Biosensor trigger library screening and analysis. (a) Libraries were constructed as plasmids, integrated into the genome at single copy, and screened as a pool for differential response to growth in control and test environments. (b) Postexposure library sample processing, selection for memory-on strains, sequencing, and analysis. The consistently memory-on positive normalization strain (PAS812) is spiked in prior to spectinomycin selection and used for the calculation of odds ratios. (c) Calculated odds ratio from in vitro pooled growth in LB medium versus memory state assessed by plating individual library strains on LB agar indicator plates. A total of 44 strains subsampled from the Nissle 1917 library were tested. The on-off odds ratio cutoff used in the subsequent in vivo screens (0.02) is indicated by the dotted line. (d) Receiver operating characteristic curve for various odds ratio cutoffs as an indicator of memory state.

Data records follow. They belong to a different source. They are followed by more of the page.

/-- 16 R389, R390, R392: SACC of the innermost level accepts it and SREJ of any open level rejects it with every level inside, once the team's writes have drained, the core's L1 losing the lines on the region's pages; SACC of an outer level and a stale handle raise SNAPBAD; SQRY replies
the free slots of the pool for handle 0, and the counts of a level for its handle. -/
def Sys2Proof.Claims.SnapshotsAcceptRejectAndReport : Prop :=
  ∀ (s : State) (n : Nat) (t : Team) (d a : BitVec 6),
    let h := t.s a
    (∀ w ∈ [Instr.sacc a, .srej a], SqReady s n t w → s.openHandle t.asid h = none →
      exec w s = .next (s.trap n t .sq .snapbad 12 0 (h.toNat % 2 ^ 32))) ∧
    (∀ r k, s.openHandle t.asid h = some (r, k) →
      (SqReady s n t (.sacc a) →
        (k + 1 < (s.snap t.asid r).levels.length → exec (.sacc a) s = .next (s.trap n t .sq .snapbad 12 0 (h.toNat % 2 ^ 32))) ∧
        ((s.snap t.asid r).levels.length ≤ k + 1 → Quiet s n t → t.waitDrain = none →
          exec (.sacc a) s = .next (((s.setTeam n t).acceptPoint t.asid r k).updTeam n fun u => u.step .sq))) ∧
      (SqReady s n t (.srej a) → Quiet s n t → t.waitDrain = none →
        let s2 := (s.setTeam n t).rejectPoint t.asid r k
        exec (.srej a) s = .next ((s2.invalidateBut (coreOfSlot n) (s2.teamBlockLines n) fun ln l =>
          l.order ≠ 2 && s2.lineInRegion n t r ln l).updTeam n fun u => u.step .sq))) ∧
    (SqReady s n t (.sqry d a) →
      (h = 0 → exec (.sqry d a) s = .next (s.replyStep n d (BitVec.ofNat 64 (s.poolFree t.asid % 2 ^ 40)))) ∧
      (∀ r k l, h ≠ 0 → s.openHandle t.asid h = some (r, k) → (s.snap t.asid r).levels[k]? = some l →
        exec (.sqry d a) s = .next (s.replyStep n d (BitVec.ofNat 64 (min l.saved (2 ^ 24 - 1) * 2 ^ 40 + min l.resv (2 ^ 24 - 1) * 2 ^ 16 +
          (if l.lost then 2 ^ 7 else 0) + (s.snap t.asid r).levels.length * 2 ^ 4 + 1)))))

/-- 16 R386-R393: SNAP, SRESV, SACC, SREJ and SQRY. -/
def Obligations.SnapshotWords : Prop :=
  Claims.SnapshotsOpenAndReserve ∧ Claims.SnapshotsAcceptRejectAndReport

/-- 16 R385, R393: LDV is an untimed load of 8 bytes through the view of its handle's level: the level's version of the line where it has one, the live contents otherwise; misalignment raises ALIGN, a stale handle or an address outside the handle's region SNAPBAD. -/
def Sys2Proof.Claims.LdvReadsThroughTheView : Prop :=
  ∀ (s : State) (n : Nat) (t : Team) (d a b : BitVec 6), SqReady s n t (.ldv d a b) →
    let ea := (t.s a).toNat
    let takes (bs : List Byte) (mark : Bool) : State := s.setTeam n (addLoad
      { d := d.toNat, pc := t.sq.ctl.pc, named := none, parts := [{ bytes := bs, mark := mark, va := ea }] } t)
    (ea % 8 ≠ 0 → exec (.ldv d a b) s = .next (s.trap n t .sq .align 0 ea 0)) ∧
    (ea % 8 = 0 → t.sq.landing.length < 16 → ∀ e, kttLookup (s.kslot n t) ea .r = .ok e →
      (s.openHandle t.asid (t.s b) = none →
        exec (.ldv d a b) s = .next (s.trap n t .sq .snapbad 12 ea ((t.s b).toNat % 2 ^ 32))) ∧
      (∀ r k rb len l, s.openHandle t.asid (t.s b) = some (r, k) → s.region? t.asid r = some (rb, len) →
        (s.snap t.asid r).levels[k]? = some l →
        ((ea < rb ∨ rb + len < ea + 8) → exec (.ldv d a b) s = .next (s.trap n t .sq .snapbad 12 ea ((t.s b).toNat % 2 ^ 32))) ∧
        (rb ≤ ea → ea + 8 ≤ rb + len → (e.order = 0 ∨ Calm s n) →
          let pa := e.pa + (ea - e.va)
          (SMap.get? l.vers (pa / 128) = none → pa % 128 + 8 ≤ 128 →
            exec (.ldv d a b) s = .next (takes (readBytes s.mem pa 8) (markedRange 64 s.marks pa 8))) ∧
          (∀ id v, SMap.get? l.vers (pa / 128) = some id → SMap.get? s.slots id = some v →
            exec (.ldv d a b) s = .next (takes (((toBytes 128 v.data.toNat).drop (pa % 128)).take 8)
              ((unitsOf 64 (pa % 128) 8).any fun g => if g = 0 then v.marks.getLsbD 0 else v.marks.getLsbD 1))))))
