-- ==== Sys2Proof/Laws/State.lean ====
section
/-!
SUPPORT. Sys2Proof/Laws/State.lean: for each named update of the state and of a team, what each field and each accessor reads
afterwards, so that no later proof unfolds a record update.
-/
namespace Sys2Proof.Machine

/-! `State.setCore`. -/

@[simp] theorem State.setCore_mem (s : State) (c : Nat) (k : Core) : (s.setCore c k).mem = s.mem := rfl
@[simp] theorem State.setCore_marks (s : State) (c : Nat) (k : Core) : (s.setCore c k).marks = s.marks := rfl
@[simp] theorem State.setCore_teams (s : State) (c : Nat) (k : Core) : (s.setCore c k).teams = s.teams := rfl
@[simp] theorem State.setCore_swapped (s : State) (c : Nat) (k : Core) : (s.setCore c k).swapped = s.swapped := rfl
@[simp] theorem State.setCore_clks (s : State) (c : Nat) (k : Core) : (s.setCore c k).clks = s.clks := rfl
@[simp] theorem State.setCore_queues (s : State) (c : Nat) (k : Core) : (s.setCore c k).queues = s.queues := rfl
@[simp] theorem State.setCore_futures (s : State) (c : Nat) (k : Core) : (s.setCore c k).futures = s.futures := rfl
@[simp] theorem State.setCore_tickets (s : State) (c : Nat) (k : Core) : (s.setCore c k).tickets = s.tickets := rfl
@[simp] theorem State.setCore_stamped (s : State) (c : Nat) (k : Core) : (s.setCore c k).stamped = s.stamped := rfl
@[simp] theorem State.setCore_tasks (s : State) (c : Nat) (k : Core) : (s.setCore c k).tasks = s.tasks := rfl
@[simp] theorem State.setCore_nextTask (s : State) (c : Nat) (k : Core) : (s.setCore c k).nextTask = s.nextTask := rfl
@[simp] theorem State.setCore_sched (s : State) (c : Nat) (k : Core) : (s.setCore c k).sched = s.sched := rfl
@[simp] theorem State.setCore_asids (s : State) (c : Nat) (k : Core) : (s.setCore c k).asids = s.asids := rfl
@[simp] theorem State.setCore_snaps (s : State) (c : Nat) (k : Core) : (s.setCore c k).snaps = s.snaps := rfl
@[simp] theorem State.setCore_slots (s : State) (c : Nat) (k : Core) : (s.setCore c k).slots = s.slots := rfl
@[simp] theorem State.setCore_nextSlot (s : State) (c : Nat) (k : Core) : (s.setCore c k).nextSlot = s.nextSlot := rfl
@[simp] theorem State.setCore_restWork (s : State) (c : Nat) (k : Core) : (s.setCore c k).restWork = s.restWork := rfl
@[simp] theorem State.setCore_codecs (s : State) (c : Nat) (k : Core) : (s.setCore c k).codecs = s.codecs := rfl
@[simp] theorem State.setCore_tlbs (s : State) (c : Nat) (k : Core) : (s.setCore c k).tlbs = s.tlbs := rfl
@[simp] theorem State.setCore_walkers (s : State) (c : Nat) (k : Core) : (s.setCore c k).walkers = s.walkers := rfl
@[simp] theorem State.setCore_fabric (s : State) (c : Nat) (k : Core) : (s.setCore c k).fabric = s.fabric := rfl
@[simp] theorem State.setCore_atomq (s : State) (c : Nat) (k : Core) : (s.setCore c k).atomq = s.atomq := rfl
@[simp] theorem State.setCore_power (s : State) (c : Nat) (k : Core) : (s.setCore c k).power = s.power := rfl
@[simp] theorem State.setCore_host (s : State) (c : Nat) (k : Core) : (s.setCore c k).host = s.host := rfl
@[simp] theorem State.setCore_mgmt (s : State) (c : Nat) (k : Core) : (s.setCore c k).mgmt = s.mgmt := rfl
@[simp] theorem State.setCore_start (s : State) (c : Nat) (k : Core) : (s.setCore c k).start = s.start := rfl
@[simp] theorem State.setCore_hbm (s : State) (c : Nat) (k : Core) : (s.setCore c k).hbm = s.hbm := rfl
@[simp] theorem State.setCore_log (s : State) (c : Nat) (k : Core) : (s.setCore c k).log = s.log := rfl
@[simp] theorem State.setCore_logHeld (s : State) (c : Nat) (k : Core) : (s.setCore c k).logHeld = s.logHeld := rfl
@[simp] theorem State.setCore_logSeq (s : State) (c : Nat) (k : Core) : (s.setCore c k).logSeq = s.logSeq := rfl
@[simp] theorem State.setCore_corrected (s : State) (c : Nat) (k : Core) : (s.setCore c k).corrected = s.corrected := rfl
@[simp] theorem State.setCore_time (s : State) (c : Nat) (k : Core) : (s.setCore c k).time = s.time := rfl
@[simp] theorem State.setCore_sel (s : State) (c : Nat) (k : Core) : (s.setCore c k).sel = s.sel := rfl
@[simp] theorem State.setCore_schedule (s : State) (c : Nat) (k : Core) : (s.setCore c k).schedule = s.schedule := rfl
@[simp] theorem State.setCore_agenda (s : State) (c : Nat) (k : Core) : (s.setCore c k).agenda = s.agenda := rfl
@[simp] theorem State.setCore_free (s : State) (c : Nat) (k : Core) : (s.setCore c k).free = s.free := rfl
@[simp] theorem State.setCore_clk' (s : State) (c : Nat) (k : Core) (j : Nat) : (s.setCore c k).clk j = s.clk j := rfl
@[simp] theorem State.setCore_queue' (s : State) (c : Nat) (k : Core) (j : Nat) : (s.setCore c k).queue j = s.queue j := rfl
@[simp] theorem State.setCore_team' (s : State) (c : Nat) (k : Core) (j : Nat) : (s.setCore c k).team? j = s.team? j := rfl
@[simp] theorem State.setCore_future' (s : State) (c : Nat) (k : Core) (j : Nat) : (s.setCore c k).future j = s.future j := rfl
@[simp] theorem State.setCore_ticket' (s : State) (c : Nat) (k : Core) (j : Nat) : (s.setCore c k).ticket j = s.ticket j := rfl
@[simp] theorem State.setCore_asid' (s : State) (c : Nat) (k : Core) (j : Nat) : (s.setCore c k).asid j = s.asid j := rfl
@[simp] theorem State.setCore_codec' (s : State) (c : Nat) (k : Core) (j : Nat) : (s.setCore c k).codec j = s.codec j := rfl
@[simp] theorem State.setCore_task' (s : State) (c : Nat) (k : Core) (j : Nat) : (s.setCore c k).task? j = s.task? j := rfl
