theorem sqAtom_misaligned {s : State} {n : Nat} {t : Team} {op size ea order scope d a b} (h : ea % size ≠ 0) :
    s.sqAtom n t op size ea order scope d a b = s.trap n t .sq .align 0 ea 0 := by simp [State.sqAtom, h]

/-- What an atomic or reduction of the SQ on a page that is not SO adds to the write queue of its home slice. -/
theorem sqAtom_sends {s : State} {n : Nat} {t : Team} {op size ea order scope : Nat} {d : Option (BitVec 6)} {a b : DWord} {e : KttEntry}
    {pa : Nat} (ht : s.team? n = some t) (h : ea % size = 0) (hR : Reaches s n t .rw ea size e pa) (h2 : e.order ≠ 2) (hs : 0 < size)
    (hq : (order < 2 ∨ e.order = 0) ∧ Settled s n ∨ e.order = 1 ∧ Quiet s n t) :
    s.sqAtom n t op size ea order scope d a b = atomizing s n t
      { slot := n, tid := 0, pc := 0, seq := 0, asid := 0, op := op, a := a, b := b, d := d.map (·.toNat),
        va := ea, pa := pa, size := size, tagged := e.sreg.isSome, acq := (orderAct order e.order).1, scope := scope } := by
  obtain ⟨hg, hc, rfl, hh⟩ := hR
  have hd := destOf_hbm (show e.pa + (ea - e.va) < _ by omega)
  have hf : s.atPortFull (e.pa + (ea - e.va)) = false := atPortFull_hbm (show e.pa + (ea - e.va) < _ by omega)
  have hcalm : Calm s n := hq.elim (fun hq => hq.2.2) fun hq => ⟨hq.2.atoms, hq.2.requests⟩
  have hp : ∀ w ∈ s.fabric, (decide (w.slot = some n) && decide (w.eng = 0)) = false := by
    rcases hq with hq | hq
    · intro w hw; have := hq.2.1 w hw; by_cases h1 : w.slot = some n <;> simp_all
    · intro w hw; simp [hq.2.writes w hw]
  have hw (q : Nat) : s.performWrites (fun w => decide (w.slot = some n) && decide (w.eng = 0) && decide (w.pa / 128 = q)) = s :=
    performWrites_none fun w hw => by rw [hp w hw]; rfl
  have ht' : SMap.get? s.teams n = some t := ht
  have ha := acqPending_calm hcalm
  have key (hrel : (orderAct order e.order).2 = true → Quiet s n t) :
      s.sqAtom n t op size ea order scope d a b = atomizing s n t
        { slot := n, tid := 0, pc := 0, seq := 0, asid := 0, op := op, a := a, b := b, d := d.map (·.toNat),
          va := ea, pa := e.pa + (ea - e.va), size := size, tagged := e.sreg.isSome, acq := (orderAct order e.order).1, scope := scope } := by
    cases hr : (orderAct order e.order).2
    · simp [State.sqAtom, h, hg, hr, hd, hf, ha, h2, hw, State.updTeam, State.team?, ht', atomizing, State.setTeam]
    · have hQ := hrel hr
      have h0 : e.order ≠ 0 := by intro h0; simp [orderAct, h0] at hr
      simp [State.sqAtom, h, hg, hr, hd, hf, ha, h2, h0, hw, State.updTeam, State.team?, ht', atomizing, State.setTeam, State.release,
        readsOut_calm hcalm, releaseActions_quiet hQ, State.flushed, hQ.ports]
  apply key
  intro hr
  rcases hq with ⟨hq | hq, _⟩ | hq
  · unfold orderAct at hr; exfalso; repeat' split at hr
    all_goals simp_all; try omega
  · simp [orderAct, hq] at hr
  · exact hq.2

end Sys2Proof.Machine
end

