-- ==== Sys2Proof/Laws/PerInstr.lean ====
section
/-!
SUPPORT. Sys2Proof/Laws/PerInstr.lean: what holds of every instruction as syntax, one lemma per constructor: an instruction word of an
engine has an encoding, an operation or event of the device has none, and an encoding is a word of 32 bits that is not zero.
-/
namespace Sys2Proof.Laws

/-- The instruction is encoded exactly when some engine issues it, in a word that is not zero and has 32 bits (07 R139, R140). -/
def Words.Statement (i : Instr) : Prop :=
  (encode i).isSome = !i.streams.isEmpty ∧ ∀ w, encode i = some w → 0 < w ∧ w < 2 ^ 32

theorem Words.none_of {i : Instr} (h : encode i = none) (hs : i.streams = []) : Words.Statement i := by
  refine ⟨by rw [h, hs]; rfl, fun w hw => ?_⟩
  rw [h] at hw
  cases hw

theorem Words.of_bounds {i : Instr} {w : Nat} (h : encode i = some w) (hs : i.streams.isEmpty = false) (hw : 0 < w ∧ w < 2 ^ 32) :
    Words.Statement i := by
  refine ⟨by rw [h, hs]; rfl, fun v hv => ?_⟩
  rw [h] at hv
  cases hv
  exact hw

/-- A field takes no more than its largest value in its place. -/
theorem Words.field_le {n : Nat} (x : BitVec n) (l : Nat) : x.toNat * 2 ^ l ≤ (2 ^ n - 1) * 2 ^ l :=
  Nat.mul_le_mul_right _ (Nat.le_sub_one_of_lt x.isLt)

theorem Words.bounds0 (m : Nat)  (hm : 0 < m) (h : m < 2 ^ 32) :
    0 < enc0 m  ∧ enc0 m  < 2 ^ 32 := by
  unfold enc0
  omega

theorem Words.bounds1 (m : Nat) {n0 : Nat} (x0 : BitVec n0) (l0 : Nat) (hm : 0 < m) (h : m + (2 ^ n0 - 1) * 2 ^ l0 < 2 ^ 32) :
    0 < enc1 m x0 l0 ∧ enc1 m x0 l0 < 2 ^ 32 := by
  have h0 := Words.field_le x0 l0
  unfold enc1
  omega

theorem Words.bounds2 (m : Nat) {n0 : Nat} (x0 : BitVec n0) (l0 : Nat) {n1 : Nat} (x1 : BitVec n1) (l1 : Nat) (hm : 0 < m) (h : m + (2 ^ n0 - 1) * 2 ^ l0 + (2 ^ n1 - 1) * 2 ^ l1 < 2 ^ 32) :
    0 < enc2 m x0 l0 x1 l1 ∧ enc2 m x0 l0 x1 l1 < 2 ^ 32 := by
  have h0 := Words.field_le x0 l0
  have h1 := Words.field_le x1 l1
  unfold enc2
  omega

theorem Words.bounds3 (m : Nat) {n0 : Nat} (x0 : BitVec n0) (l0 : Nat) {n1 : Nat} (x1 : BitVec n1) (l1 : Nat) {n2 : Nat} (x2 : BitVec n2) (l2 : Nat) (hm : 0 < m) (h : m + (2 ^ n0 - 1) * 2 ^ l0 + (2 ^ n1 - 1) * 2 ^ l1 + (2 ^ n2 - 1) * 2 ^ l2 < 2 ^ 32) :
    0 < enc3 m x0 l0 x1 l1 x2 l2 ∧ enc3 m x0 l0 x1 l1 x2 l2 < 2 ^ 32 := by
  have h0 := Words.field_le x0 l0
  have h1 := Words.field_le x1 l1
  have h2 := Words.field_le x2 l2
  unfold enc3
  omega

theorem Words.bounds4 (m : Nat) {n0 : Nat} (x0 : BitVec n0) (l0 : Nat) {n1 : Nat} (x1 : BitVec n1) (l1 : Nat) {n2 : Nat} (x2 : BitVec n2) (l2 : Nat) {n3 : Nat} (x3 : BitVec n3) (l3 : Nat) (hm : 0 < m) (h : m + (2 ^ n0 - 1) * 2 ^ l0 + (2 ^ n1 - 1) * 2 ^ l1 + (2 ^ n2 - 1) * 2 ^ l2 + (2 ^ n3 - 1) * 2 ^ l3 < 2 ^ 32) :
    0 < enc4 m x0 l0 x1 l1 x2 l2 x3 l3 ∧ enc4 m x0 l0 x1 l1 x2 l2 x3 l3 < 2 ^ 32 := by
  have h0 := Words.field_le x0 l0
  have h1 := Words.field_le x1 l1
  have h2 := Words.field_le x2 l2
  have h3 := Words.field_le x3 l3
  unfold enc4
  omega

theorem Words.bounds5 (m : Nat) {n0 : Nat} (x0 : BitVec n0) (l0 : Nat) {n1 : Nat} (x1 : BitVec n1) (l1 : Nat) {n2 : Nat} (x2 : BitVec n2) (l2 : Nat) {n3 : Nat} (x3 : BitVec n3) (l3 : Nat) {n4 : Nat} (x4 : BitVec n4) (l4 : Nat) (hm : 0 < m) (h : m + (2 ^ n0 - 1) * 2 ^ l0 + (2 ^ n1 - 1) * 2 ^ l1 + (2 ^ n2 - 1) * 2 ^ l2 + (2 ^ n3 - 1) * 2 ^ l3 + (2 ^ n4 - 1) * 2 ^ l4 < 2 ^ 32) :
    0 < enc5 m x0 l0 x1 l1 x2 l2 x3 l3 x4 l4 ∧ enc5 m x0 l0 x1 l1 x2 l2 x3 l3 x4 l4 < 2 ^ 32 := by
  have h0 := Words.field_le x0 l0
  have h1 := Words.field_le x1 l1
  have h2 := Words.field_le x2 l2
  have h3 := Words.field_le x3 l3
  have h4 := Words.field_le x4 l4
  unfold enc5
  omega
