theorem FFmt.round_decode {f : FFmt} {x : Nat} (hf : f.Fills) (md : RMode) (hx : x < 2 ^ f.w) (h : f.isSpecial x = false) :
    f.round md (f.decode x) = x := by
  obtain ⟨q, hround, hq⟩ := f.roundParts_of_finite hf.1 md (bitAt x (f.w - 1)) x
  rw [decode_of_finite h, round_fin_of_packs hround (packParts_of_finite _ hf.1 h hq), fields_eq hf hx]

/-- Settles O26: the significand and the exponent that `decode` reads are those that rounding finds and packs, in any format whose
fields fill the word. -/
theorem roundingKeepsAFormatsOwnValues : Obligations.RoundingKeepsAFormatsOwnValues :=
  fun _ md _ hf hx h => FFmt.round_decode (FFmt.fills_of_mem hf) md hx h

end Sys2Proof.Machine
end
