-- ==== Sys2Proof/Machine/State.lean ====
section
/-!
DEFINITION. Everything the engine holds (10_state.md R20), the host's events still to come, and the power-on state
(70_reset_and_hazards.md R150). The engine has no memory, program counter or trap register (20_memory.md R45;
10_state.md R37; 60_exceptions.md R135), so none stands here.
-/
namespace Sys2Proof.Machine

/-- The lanes `H[0..N-1]` of W bits each (10_state.md R24; 00_scope.md R6). A lane of index N or above does not exist
in a variant, and here it has no place. -/
inductive Lanes where
  /-- N = 1, W = 32. -/
  | x86_32 (h0 : BitVec 32)
  /-- N = 4, W = 32. -/
  | x86_128 (h0 h1 h2 h3 : BitVec 32)
  /-- N = 2, W = 64. -/
  | x64_128 (h0 h1 : BitVec 64)
  deriving DecidableEq, Repr

/-- What the outside world does to the engine: present a command tuple (30_encoding.md R60), or switch the power off
and on (70_reset_and_hazards.md R150). Reading a port is no event, since it changes nothing (10_state.md R35). -/
inductive HostEvent where
  | command (t : CommandTuple)
  | powerOnReset
  deriving DecidableEq, Repr

/-- The registers of 10_state.md R20, in its order, and the model's own `inputs`. -/
structure State where
  /-- CONFIGURED, 1 bit (R21). -/
  configured : Bool
  /-- VARIANT, 2 bits, never 3 (R22). -/
  variant    : Variant
  /-- SEED, 64 bits (R23). -/
  seed       : BitVec 64
  /-- H[0..N-1] (R24). -/
  h          : Lanes
  /-- PBUF, storage for 16 bytes (R25). -/
  pbuf       : Vector Byte 16
  /-- PLEN, 5 bits (R26). -/
  plen       : BitVec 5
  /-- TOTAL_LEN, 64 bits (R27). -/
  totalLen   : BitVec 64
  /-- DIGEST, 128 bits, byte j at bits 8j+7:8j (R28). -/
  digest     : Quad
  /-- DVALID, 1 bit (R29). -/
  dvalid     : Bool
  /-- FAULT, 1 bit (R30). -/
  fault      : Bool
  /-- CAUSE, 3 bits (R31). -/
  cause      : BitVec 3
  /-- The MODEL's own field, no register of the engine: the host's events still to come, oldest first. DESIGN CHOICE,
  safe (log entry 2): the engine itself holds no command queue (R44). -/
  inputs     : List HostEvent
  deriving DecidableEq, Repr

/-- The reasons for which the model stops with a fault: none, so this type has no constructor. The engine's one
exception, IllegalCommand, is a next state (60_exceptions.md R131), and every command is total (00_scope.md R12;
70_reset_and_hazards.md R158). DEDUCED, safe (log entry 11). -/
inductive Fault where
  deriving DecidableEq, Repr

/-- The reasons for which the model has no meaning for an instruction. -/
inductive Refusal where
  /-- An instruction that exec gives no meaning yet, by its mnemonic. Raised by nothing in this model (all five
  instructions have their meaning); it would be safe. -/
  | notModelled (mnemonic : String)
  deriving DecidableEq, Repr

/-- The engine right after power-on reset (70_reset_and_hazards.md R150), with nothing presented. SEED, H and PBUF
hold no value in the spec; the zeros here are DESIGN CHOICE, unsafe (log entry 1). -/
def State.reset : State where
  configured := false
  variant := .x86_32
  seed := 0#64
  h := .x86_32 0#32
  pbuf := Vector.replicate 16 0#8
  plen := 0#5
  totalLen := 0#64
  digest := 0#128
  dvalid := false
  fault := false
  cause := 0#3
  inputs := []

end Sys2Proof.Machine
end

Library screening faithfully reports biosensor trigger response.
To test our library screening pipeline, the Nissle 1917 library was cultured aerobically in liquid media and analyzed to obtain odds ratios as described above. Concurrently, individual strains from this library were grown on indicator plates to assess each strain’s in vitro memory state directly. Both tests showed strong agreement, with strains that were LacZ positive also displaying higher odds ratios (Fig. 3c). Receiver operating characteristic analysis confirmed efficient distinction between memory-on and memory-off states, with an odds ratio of approximately 0.02 delimiting the boundary (Fig. 3d). This confirmed our sequencing method as a reliable indicator of biosensor memory state.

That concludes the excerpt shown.